Photo: Krafft Angerer / Salzburg Festival

Marital quarrels are actually always a big hit in the theater, which is why there are a few hearty laughs at the Salzburg Festival in a fundamentally dark and serious premiere with heroic figures from ancient Greece.

"My husband doesn't agree to the divorce," complains the beautiful Helena (Lisa Marie Sommerfeld), styled as a vulgar vamp, about her husband Menelaus (Stefan Stern).

From the stage floor, where she is lolling next to a grand piano, she gives him a venomous look and says: "The bear has gotten fat, now he's a pig."

The Polish director Ewelina Marciniak and the playwright Joanna Bednarczyk try to retell the classic tragedy »Iphigenia« as a modern tabloid hit under the title »Iphigenia«.

The story of the young woman, whom her own father Agamemnon wants to send to a sacrificial death for reasons of state, is set in plays by Euripides and Johann Wolfgang von Goethe against the background of the Trojan War.

As many know, it broke out because of the dispute over the beautiful wife of Menelaus, Helena.

Bednarczyk now shows a heroine sacrifice against the background of the fight against sexual abusers.

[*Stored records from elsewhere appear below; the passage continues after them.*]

-- ==== Sys2Proof/Laws/Slots.lean ====
section
/-! SUPPORT. The entries of the frame slots and of the request slots: where a result takes its place in the frame
(R49), and how a change of one request slot changes the entries being carried out (R27, R28). -/

namespace Sys2Proof.Machine

/-! ### Frame slots -/

/-- A placed frame slot joins the others, and no other slot changes. -/
theorem placeSlot_perm (x : FrameSlot) (xs : List FrameSlot) : (placeSlot x xs).Perm (x :: xs) := by
  induction xs with
  | nil => exact .refl _
  | cons y ys ih =>
    unfold placeSlot
    split
    · exact .refl _
    · exact (ih.cons y).trans (.swap ..)

theorem slotEntries_placeSlot (x : FrameSlot) (xs : List FrameSlot) :
    (slotEntries (placeSlot x xs)).Perm (x.entry :: slotEntries xs) := (placeSlot_perm x xs).map _

/-- A slot of a new entry keeps the slots in ascending entry order. -/
theorem placeSlot_ascending {x : FrameSlot} {xs : List FrameSlot} (h : (slotEntries xs).Pairwise (· < ·))
    (hn : x.entry ∉ slotEntries xs) : (slotEntries (placeSlot x xs)).Pairwise (· < ·) := by
  induction xs with
  | nil => simp [placeSlot, slotEntries]
  | cons y ys ih =>
    simp only [slotEntries, List.map_cons, List.pairwise_cons, List.mem_cons, not_or] at h hn
    unfold placeSlot
    split <;> rename_i hlt <;> simp only [slotEntries, List.map_cons, List.pairwise_cons]
    · refine ⟨fun b hb => ?_, h⟩
      rcases List.mem_cons.mp hb with rfl | hb
      · exact hlt
      · exact lt_trans hlt (h.1 b hb)
    · refine ⟨fun b hb => ?_, ih h.2 hn.2⟩
      rcases List.mem_cons.mp ((slotEntries_placeSlot x ys).mem_iff.mp hb) with rfl | hb
      · exact lt_of_le_of_ne (not_lt.mp hlt) (Ne.symm hn.1)
      · exact h.1 b hb

/-- The included entries of a sweep stand in ascending order (R5). -/
theorem includedEntries_ascending (s : State) (n : Word32) : (includedEntries s n).Pairwise (· < ·) :=
  (List.pairwise_lt_finRange 64).filter _

/-! ### Request slots -/

/-- The entries of the four request slots, one by one. -/
theorem busyEntries_eq (r : RequestTable) :
    busyEntries r = (slotEntry r.slots[0]).toList ++ (slotEntry r.slots[1]).toList ++ (slotEntry r.slots[2]).toList
      ++ (slotEntry r.slots[3]).toList := by
  unfold busyEntries
  generalize r.slots = v
  obtain ⟨⟨l⟩, hv⟩ := v
  match l, hv with
  | [a, b, c, d], _ =>
    show List.filterMap slotEntry [a, b, c, d] = (slotEntry a).toList ++ (slotEntry b).toList
      ++ (slotEntry c).toList ++ (slotEntry d).toList
    simp only [List.filterMap_cons, List.filterMap_nil]
    cases slotEntry a <;> cases slotEntry b <;> cases slotEntry c <;> cases slotEntry d <;> rfl

/-- One slot changes: its old entry goes and its new one comes, whatever becomes of the queues and the counters. -/
theorem busyEntries_setAt (r : RequestTable) (i : Fin 4) (x : Slot) (q1 q2 : List (Fin 4)) (c : ReqCounters) :
    (busyEntries { slots := setAt r.slots i x, retryQ := q1, firstQ := q2, ctr := c }
        ++ (slotEntry r.slots[i]).toList).Perm (busyEntries r ++ (slotEntry x).toList) := by
  rw [busyEntries_eq, busyEntries_eq, List.perm_iff_count]
  intro a
  simp only [setAt_get, List.count_append]
  fin_cases i <;> simp <;> omega

/-- A busy slot's entry is one of those being carried out. -/
theorem slotEntry_mem {r : RequestTable} {i : Fin 4} {e : Fin 64} (h : slotEntry r.slots[i] = some e) :
    e ∈ busyEntries r := by
  rw [busyEntries_eq]
  fin_cases i <;> simp at h <;> simp [h]

/-- As many entries are being carried out as slots are busy. -/
theorem busyEntries_length (r : RequestTable) : (busyEntries r).length = busyCount r := by
  unfold busyEntries busyCount
  rw [List.length_filterMap_eq_countP]
  congr 1
  funext x
  unfold slotEntry slotFree
  cases x.use <;> rfl

end Sys2Proof.Machine
end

On the stage of the Industriehalle on the Pernerinsel in Hallein, the main theater venue of the Salzburg Festival, you can hear the sad-looking actress Rosa Thormeyer, dressed in schoolgirl costume, in the role of young Iphigenia, reporting on years of brutal assaults by her uncle Menelaus.

"I have no intention of keeping quiet about it," she says.

But also: "I'm just an unclean rag." Her father Agamemnon, the brother of the abuser, wants to avoid any scandal because he absolutely wants to make a career as an ethics professor.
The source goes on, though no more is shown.